IgA Nephropathy: An Interesting Autoimmune Kidney Disease

Abstract

Immunoglobulin A nephropathy (IgAN) is the most common primary glomerulonephritis worldwide. It is a leading cause of chronic kidney disease and progresses to end-stage kidney disease in up to 40% of patients about 20 years after diagnosis. Additionally, IgAN is associated with significant mortality. The diagnosis currently necessitates a kidney biopsy, as no biomarker sufficiently specific and sensitive is available to supplant the procedure. Patients display significant heterogeneity in the epidemiology, clinical manifestations, renal progression, and long-term outcomes across diverse racial and ethnic populations. Recent advances in understanding the underlying pathophysiology of the disease have led to the proposal of a four-hit hypothesis supporting an autoimmune process. To date, there is no disease-specific treatment but, with a better understanding of the disease pathogenesis, new therapeutic approaches are currently being tested in clinical trials. In this review, we examine the multiple facets and most recent advances of this interesting disease.

Keywords: Autoimmune disease; Galactose-deficient IgA1; Glomerulonephritis; IgA nephropathy; IgA vasculitis.

Figure 1.. Pathological Characteristics of IgAN.

Panel A (Periodic acid-Schiff Hematoxylin stain x40) shows a glomerulus with increased mesangial matrix and cellularity (> 3 cells in a mesangial area), without endocapillary proliferation or crescent formation. Panel B (Jones silver stain x40) shows a glomerulus with early fibrocellular crescent (asterisks) and segmental sclerotic lesions with obliterated capillary lumina (arrows) that are entrapped within the circumferential crescent. Panel C (immunofluorescence stain with fluorescein-conjugated anti-IgA antibodies x40) shows near global, granular, staining for IgA limited to the mesangium. Panel D is an electron micrograph of a mesangial area with large electron-dense immune complex deposits in the expanded mesangium (asterisks).

Figure 2.. Structure of Human IgA1 and O-glycosylation of the IgA1 Hinge Region.
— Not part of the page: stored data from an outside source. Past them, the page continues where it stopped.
/-- Grant a ready context its phase (R171). -/
def grantPhase (s : State) (h : Nat) : State :=
  match ctx? s h with
  | none => s
  | some x =>
    match x.run with
    | none => s
    | some r =>
      let first := r.phases == 0
      let s := if first then startDispatch s x r.d else s
      let s := if r.hold then releaseChannels s x (schedOf x r.prev) else s
      let s := grantSched s x (schedOf x r.phase)
      let x := (ctx? s h).getD x
      let s := x.cores.foldl (fun s k => cadence (startCore s h k (entryPoint s k r.phase) r.hold) x k.core) s
      modRun s h fun r =>
        { r with granted := true, phases := r.phases + 1, visits := tmod 0 r.visits r.phase (· + 1),
                 tStart := if first then s.time.now else r.tStart }

/-! ### Site reset (R186, R599, R646) -/

/-- Whether a dispatch of a context runs, or ends in this tick for a cause that another may come before (R187). -/
def runsOrEnds (x : Context) : Bool :=
  match x.run with
  | some r => 0 < r.phases && r.aborting.isNone
  | none => false

/-- Every dispatch that runs on a core of a site ends with SITE_RESET, one that a barrier of the same tick ended too (R187); the
contexts stay (R186). -/
def siteResetRuns (s : State) (i : Nat) : State :=
  (s.contexts.filter fun x => x.sites.any (· == i) && runsOrEnds x).foldl (fun s x =>
    setOutcome (cutContext s x) x.handle { status := 0x04, cause := 0, lcore := 0, phase := 0, time := s.time.now }) s

end Sys2Proof.Machine
end

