-- ==== Sys2Proof/Machine/Steps.lean ====
section
/-! DEFINITION. The reference monitors, holdover, and the module step change (R56 to R58, R77 to R80, R230, R577). -/

namespace Sys2Proof.Machine

/-! ### The step change (R77 to R80) -/

/-- Kinds of step message: the controller's ARM and ABANDON, and a region's ARMED. -/
def msgArm : Nat := 0
def msgArmed : Nat := 1
def msgAbandon : Nat := 2

/-- A Pond region that takes part: powered and not in reset. -/
def pondRuns (s : State) (i : Nat) : Bool := domOn s (domPond i) && !tget false s.clock.inReset i

/-- Firmware sets the rail of every powered Pond (R577). -/
def pondRails (s : State) (mv : Nat) : State :=
  (List.range 16).foldl (fun s i =>
    if domState s (domPond i) == 1 || domState s (domPond i) == 2 then putField s (Reg.powerDomain (domPond i)) 15 0 mv else s) s

/-- Whether a change may begin: none is armed (R80), and the CLOCK block is enabled (R626). -/
def stepFree (s : State) : Bool := s.clock.change.isNone && regBit s Reg.clockCtrl 0

/-- Firmware writes a target and a commit count: ARM goes to every participant (R77). When the step rises, the Pond rails rise
first. -/
def startChange (s : State) (target c : Nat) (window : Option Nat) : State :=
  let s := if moduleStep s < target then pondRails s (pondMv target) else s
  let ps := (List.range 16).filter (pondRuns s)
  let ch : StepChange := { target := target, commit := c, participants := ps, armed := [], passed := false, window := window }
  let s := { s with clock := { s.clock with change := some ch } }
  let s := putReg (putBit (putField s Reg.clockStep 22 20 target) Reg.clockStep 23 true) Reg.clockCommit c
  ps.foldl (fun s i => emit s (.stepMsg i msgArm target c)) s

/-- The commit count of a change asked for now: the first tick boundary at least 100 us after `from_`, or after the present where
that lies less than 64 us ahead (R77, R496). DEDUCED, log 16. -/
def commitCount (s : State) (from_ : Nat) : Nat :=
  let up (t : Nat) : Nat := (t + 100000 + 255) / 256 * 256
  if up from_ < s.time.now + 64000 then up s.time.now else up from_

/-- No change is armed any more; stacks leave self refresh, and serve what waited for them (R230). -/
def endChange (s : State) : State :=
  let s := { s with clock := { s.clock with change := none } }
  (List.range 16).foldl (fun s i => if stackAsleep s i then wakeStack (putBit s (Reg.memCfg i) 3 false) i else s)
    (putBit s Reg.clockStep 23 false)

/-- Whether a region that leaves reset now is held: from ARM until C has passed (R79). -/
def exitHeld (s : State) : Bool := s.clock.change.isSome || s.time.now < reg s Reg.clockCommit

/-- A Pond region leaves reset at the step that stands, and announces its return to both its partners (R79, R84). -/
def leaveReset (s : State) (i : Nat) : State :=
  let c := s.clock
  let s := { s with clock := { c with inReset := tput false c.inReset i false, waitExit := tput 0 c.waitExit i 0 } }
  sideUp (sideUp s .pondTile i .upper) .tarnPond i .lower

/-- A Pond region is ready to leave reset: at once, or when the commit count that stands has passed (R79). -/
def pondReturns (s : State) (i : Nat) : State :=
  if exitHeld s then
    let c := s.clock
    { s with clock := { c with inReset := tput false c.inReset i true, waitExit := tput 0 c.waitExit i (reg s Reg.clockCommit) } }
  else leaveReset s i

/-- Regions that waited for a commit count that has passed leave reset (R79). -/
def releaseExits (s : State) : State :=
  if s.clock.change.isSome then s
  else (s.clock.waitExit.filter fun e => e.2 ≤ s.time.now).foldl (fun s e => leaveReset s e.1) s

/-- Whether any of the PLLs that make the stepped clocks coasts (R57). -/
def stepPllCoasts (s : State) : Bool := field s Reg.clockPllstat 8 1 != 0

/-- Firmware restores the module step that stood before a coast, as far as the bands allow; while a change is armed it waits for
its end (R58). -/
def restoreStep (s : State) : State :=
  let t := minNat s.clock.stepBefore (bandStep (hottestPond s (liveSites s)))
  if stepPllCoasts s || t ≤ moduleStep s then { s with clock := { s.clock with restoreDue := false } }
  else if stepFree s then
    startChange { s with clock := { s.clock with restoreDue := false } } t (commitCount s s.time.now) none
  else { s with clock := { s.clock with restoreDue := true } }

/-- The change is abandoned: every region keeps the old step (R78). -/
def abandonChange (s : State) (missing : Nat) : State :=
  match s.clock.change with
  | none => s
  | some ch =>
    let s := putField (endChange s) Reg.clockStep 15 8 missing
    let s := raiseFlag s Reg.clockStep 16
    let s := ch.participants.foldl (fun s i => emit s (.stepMsg i msgAbandon ch.target ch.commit)) s
    let s := if ch.target ≤ moduleStep s then s else pondRails s (pondMv (moduleStep s))
    let s := raise s 2 5 (unitNo 0x0E 4) 0xFF 0 0 (srcTile 4)
    let s := answerWaiting s 0x51 ch.commit (.det stAbandoned missing)
    if s.clock.restoreDue then restoreStep s else s

/-- ARM (R77): a region whose voltage is good for the target and that is not in reset answers ARMED. -/
def arm (i : Nat) (s : State) : State :=
  match s.clock.change with
  | none => s
  | some ch =>
    if ch.participants.any (· == i) && pondRuns s i && pondMv ch.target ≤ field s (Reg.powerDomain (domPond i)) 15 0 then
      emit s (.stepMsg i msgArmed ch.target ch.commit)
    else s

def execArm (site : SiteNo) (s : State) : Host.Outcome State Fault Refusal := .next (arm site.val s)

/-- STEP_ARMED (R77): a participant's answer reaches the controller. -/
def stepArmed (i : Nat) (s : State) : State :=
  match s.clock.change with
  | none => s
  | some ch =>
    if ch.participants.any (· == i) && !ch.passed then
      { s with clock := { s.clock with change := some { ch with armed := ch.armed.filter (· != i) ++ [i] } } }
    else s

def execStepArmed (site : SiteNo) (s : State) : Host.Outcome State Fault Refusal := .next (stepArmed site.val s)

/-- The participants that have not answered. -/
def unarmed (ch : StepChange) : List Nat := ch.participants.filter fun i => !ch.armed.any (· == i)

/-- STEP_DEADLINE (R77, R78): at C - 8 us the controller checks the answers and the band limit. -/
def stepDeadline (s : State) : State :=
  match s.clock.change with
  | none => s
  | some ch =>
    if ch.passed || s.time.now + 8000 < ch.commit then s
    else
      match unarmed ch with
      | i :: is => abandonChange s (is.foldl minNat i)
      | [] =>
        if bandStep (hottestPond s ch.participants) < ch.target then abandonChange s 0xFF
        else { s with clock := { s.clock with change := some { ch with passed := true } } }

def execStepDeadline (s : State) : Host.Outcome State Fault Refusal := .next (stepDeadline s)

/-- HBM_STEP_QUIESCE (R230): at C - 2 us the stacks of the participants enter self refresh. -/
def hbmStepQuiesce (s : State) : State :=
  match s.clock.change with
  | none => s
  | some ch =>
    if !ch.passed || s.time.now + 2000 < ch.commit then s
    else ch.participants.foldl (fun s i => putBit s (Reg.memCfg i) 3 true) s

def execHbmStepQuiesce (s : State) : Host.Outcome State Fault Refusal := .next (hbmStepQuiesce s)

/-- STEP_COMMIT (R77, R79, R577): at C the participants switch and CURRENT takes the target; firmware then lowers the rails, and
regions that waited leave reset. While the PLLs coast CURRENT reads S0 (R57), and the target is what firmware restores; a change that
commits after a recovery takes the place of the step that was to be restored. DEDUCED, log 16. -/
def stepCommit (s : State) : State :=
  match s.clock.change with
  | none => releaseExits s
  | some ch =>
    if !ch.passed || s.time.now < ch.commit then s
    else
      let s := endChange s
      let s := { s with clock := { s.clock with restoreDue := false } }
      let s := if stepPllCoasts s then { s with clock := { s.clock with stepBefore := ch.target } }
        else putField s Reg.clockStep 2 0 ch.target
      let s := releaseExits (pondRails s (pondMv ch.target))
      answerWaiting s 0x51 ch.commit (.ok (leBytes 8 ch.commit))

def execStepCommit (s : State) : Host.Outcome State Fault Refusal := .next (stepCommit s)

/-! ### References (R56, R57) -/

def refNo : RefIn → Nat
  | .refA => 0
  | .refB => 1

/-- One PLL enters holdover: FOSC is its reference and its coast output its output (R57). The coast of any PLL cancels an armed
change (R80). -/
def holdover (s : State) (p : Nat) : State :=
  let before := if 1 ≤ p && p ≤ 8 && !stepPllCoasts s then moduleStep s else s.clock.stepBefore
  let lost := 1 + tget 0 s.clock.pllRef p
  let s := { s with clock := { s.clock with pllRef := tput 0 s.clock.pllRef p 2, pllLost := tput 0 s.clock.pllLost p lost,
                                            stepBefore := before } }
  let s := putBit s Reg.clockPllstat p true
  let s := raise s 2 2 (unitNo 0x0F (16 + p)) 0xFF 0 0 (srcTile 4)
  let s := if p == 0 then
      (List.range 16).foldl (fun s o => if linkUp s o then linkGoesDown s o 4 else s) (putBit s Reg.timeStat 0 true)
    else if p ≤ 8 then putField s Reg.clockStep 2 0 0
    else s
  abandonChange s 0xFE

/-- Every locked PLL on a reference enters holdover. -/
def loseRef (s : State) (r : Nat) : State :=
  (List.range 10).foldl (fun s p =>
    if tget 0 s.clock.pllRef p == r && regBit s Reg.clockPllstat (16 + p) then holdover s p else s) s

/-- The edges a monitor expects in 4,096 FOSC cycles (R56). -/
def refExpected (s : State) (r : RefIn) : Nat := if r == .refA && s.clock.refaMode then 256 else 1024

/-- Whether a count lies more than 3 % off. -/
def refBad (expected edges : Nat) : Bool := 3 * expected < 100 * ((edges - expected) + (expected - edges))

/-- REF_MONITOR_WINDOW (R56, R57, R636): a window is bad when its count is off by more than 3 %; two bad windows in a row declare
the reference lost, and 64 good ones set GOOD. -/
def refMonitorWindow (r : RefIn) (edges : Nat) (s : State) : State :=
  let n := refNo r
  let bad := refBad (refExpected s r) edges
  let b := if bad then (if n == 0 then s.clock.badA else s.clock.badB) + 1 else 0
  let g := if bad then 0 else minNat 64 ((if n == 0 then s.clock.goodA else s.clock.goodB) + 1)
  let s := putField s Reg.clockRefcount (16 * n + 12) (16 * n) (minNat edges 8191)
  let s := { s with clock :=
    (if n == 0 then { s.clock with badA := b, goodA := g } else { s.clock with badB := b, goodB := g }) }
  if b == 2 then
    let s := raiseFlag (putBit s Reg.clockRefstat (2 + n) false) Reg.clockRefstat n
    loseRef (raise s 2 1 (unitNo 0x0F n) 0xFF 0 0 (srcTile 4)) n
  else if g == 64 then putBit s Reg.clockRefstat (2 + n) true
  else s

/-! ### Basin time (R61 to R65) -/

/-- Units of 1/65,536 ns in `n` ns. -/
def nsUnits (n : Int) : Int := 65536 * n

/-- The nominal period of a region's local clock in 1/65,536 ns (R54, R57, R62, R75): the backbone's, the Pond clock of the step in
force or of a coast, and 1.25 ns of a Weir. The spec gives no frequency of the host interface's clock: it counts as the backbone's.
DESIGN CHOICE, log 8. -/
def localPeriod (s : State) (r : Nat) : Nat :=
  if copyWeir .a ≤ r then 81920
  else if r < copyPond 0 || r == copyHost then backbonePeriod s
  else
    let i := r - copyPond 0
    let k := if stepPllCoasts s then s.clock.stepBefore else moduleStep s
    if regBit s Reg.clockPllstat (1 + 2 * (i / 8) + i % 4 / 2) then 65536
    else if k < 2 then 65536 else if k < 4 then 43691 else 32768

/-- Which correction a beacon begins for a copy that stands at an error (R63): 0 none, 1 to add, 2 to withhold, 3 to hold, 4 to
jump. -/
def correction (e : Int) : Nat :=
  if e < nsUnits (-16) then 4 else if e < nsUnits (-2) then 1
  else if e ≤ nsUnits 2 then 0 else if e ≤ nsUnits 16 then 2 else 3

/-- The widest error of some copies. -/
def widest (es : List Int) : Int := es.foldl (fun m e => if m.natAbs < e.natAbs then e else m) 0

/-- The errors of the copies once each has counted the given cycles more, or fewer, than its nominal frequency gives. -/
def drifted (s : State) (extra : List (Nat × Int)) : Table Int :=
  extra.foldl (fun t d => if d.1 < 28 && d.1 != 4 then tmod 0 t d.1 (· + d.2 * localPeriod s d.1) else t) s.time.copyErr

/-- The source that reports the step of a region's copy. -/
def copySrc (r : Nat) : Nat :=
  if r ≤ 8 then srcTile r else if r ≤ 24 then srcPond (r - 9) else if r == copyHost then srcHost
  else if r == copyWeir .a then srcWeir .a else srcWeir .b

/-- A beacon's action on one copy (R63): a jump to the beacon's value, or a correction that runs from now on; one that is held stays
held until the master reaches it. -/
def correctCopy (s : State) (e : Nat × Int) : State :=
  let k := correction e.2
  let s := if k < 3 then s
    else raise (raiseFlag s Reg.timeStat 1) 2 3 (unitNo 0x0E (if e.1 ≤ 8 then e.1 else 4)) 0xFF e.1 (twos 64 (e.2.tdiv 65536))
      (copySrc e.1)
  let x := s.time
  if k == 4 then { s with time := { x with copyErr := tput 0 x.copyErr e.1 0, copyFix := tput 0 x.copyFix e.1 0 } }
  else if tget 0 x.copyFix e.1 == 3 then s
  else { s with time := { x with copyFix := tput 0 x.copyFix e.1 k } }

/-- The hotter of the bands of a site's Tarn and Pond (R324). -/
def hotterBand (s : State) (i : Nat) : Nat := maxNat (field s (Reg.siteStat i) 13 12) (field s (Reg.siteStat i) 15 14)

/-- A beacon has passed: the crossings take up the delay set of the hotter band (R324), and the drivers that of the site port's band at
the next frame boundary (R356). -/
def bandSettings (s : State) : State :=
  (List.range 16).foldl (fun s i =>
    let b := hotterBand s i
    let p := field s (Reg.lightStat i) 3 2
    modSite s i fun x => { x with abango := { x.abango with viaBand := b }, tapDue := if p == x.tapBand then none else some p }) s

/-- TIME_BEACON (R62, R63): tile 4 sends its time; each copy has counted its cycles since the last one, and is corrected. While the
TIME block is disabled there is no correction (R626). -/
def timeBeacon (extra : List (Nat × Int)) (s : State) : State :=
  let errs := drifted s extra
  let s := { s with time := { s.time with copyErr := errs } }
  if !s.time.running || !regBit s Reg.timeCtrl 0 then s
  else
    let s := putReg (emit s (.beacon s.time.now)) Reg.timeBeaconErr (twos 16 ((widest (errs.map (·.2))).tdiv 65536))
    let s := putBit s Reg.timeCtrl 2 (errs.all fun e => correction e.2 == 0)
    bandSettings (errs.foldl correctCopy s)

def execTimeBeacon (extra : List (Nat × Int)) (s : State) : Host.Outcome State Fault Refusal := .next (timeBeacon extra s)

/-- TIME_BACKUP_COPY (R65): while a feed is present the island copies the master. -/
def timeBackupCopy (s : State) : State :=
  if !s.time.running || s.island.onVkeep then s
  else { s with time := { s.time with backup := s.time.now, backupValid := true, shift := 0 } }

def execTimeBackupCopy (s : State) : Host.Outcome State Fault Refusal := .next (timeBackupCopy s)

end Sys2Proof.Machine
end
IgA exists in several molecular forms in the circulation: monomers, dimers, trimers, large polymers, secretory IgA, as well as bound in immune complexes. The figure depicts an IgA1 monomer. Each heavy chain has a N-linked (attached to a nitrogen molecule in asparagine) glycan (carbohydrate) side chains (orange) in the second and third constant-region domains (Cα2 and Cα3) and clustered O-glycans (attached to an oxygen molecule in serine or threonine; blue) in the hinge region between the first and second constant-region domains (Cα1 and Cα2). This hinge region in the IgA1 molecule has 9 threonine and serine residues to some of which a glycan can attach. The composition and number of the O-glycans vary considerably among the IgA1 molecules in an individual, creating microheterogeneity for the hinge region structure. The IgA1 hinge region usually has 3 to 6 O-linked glycans. When compared with healthy individuals, patients with IgAN have more of circulating IgA1 molecules with less galactose (galactose-deficient IgA1). The monomer depicted has five O-linked glycans at each of the two hinge regions. (A) O-linked glycan synthesis proceeds in a stepwise fashion, starting with attachment of N-acetylgalactosamine to a hinge-region serine or threonine amino acid. (B) The glycan is typically extended by attachment of galactose to N-acetylgalactosamine by the core 1 β1,3-galactosyltransferase (C1GALT1) enzyme whose activity is stabilized by a molecular chaperone, C1GALT1C1 (also called COSMC). (C, D) Sialic acid (N-acetylneuraminic acid) can be attached to N-acetylgalactosamine, galactose, or both. (E) If sialic acid is attached to N-acetylgalactosamine prior to attachment of galactose, subsequent attachment of galactose is not possible. An imbalance in the activities or expression of specific glycosyltransferases in IgA1-producing cells of patients with IgAN accounts for the increased production of galactose-deficient O-linked glycans in the IgA1 hinge region. Cα denotes constant-region domain on alpha heavy chain; CL, constant-region domain on light chain; VH, variable region on heavy chain; and VL, variable region on light chain. Fab, fragment antigen-binding; Fc, fragment crystallizable region, GalNAc, N-acetylgalactosamine; Gal, galactose; Pro, proline; Val, valine; Ser, serine; Thr, threonine; Cys, cysteine.

Figure 3.. Multi-Hit Hypothesis for Pathogenesis of IgAN.

Increased levels of circulatory galactose-deficient IgA1 (Hit 1) are recognized as an autoantigen by autoantibodies (either IgG or IgA, but mostly of the IgG subclass; Hit 2) that leads to formation of pathologic immune complexes (Hit 3), some of which accumulate in the glomeruli and induce kidney injury (Hit 4).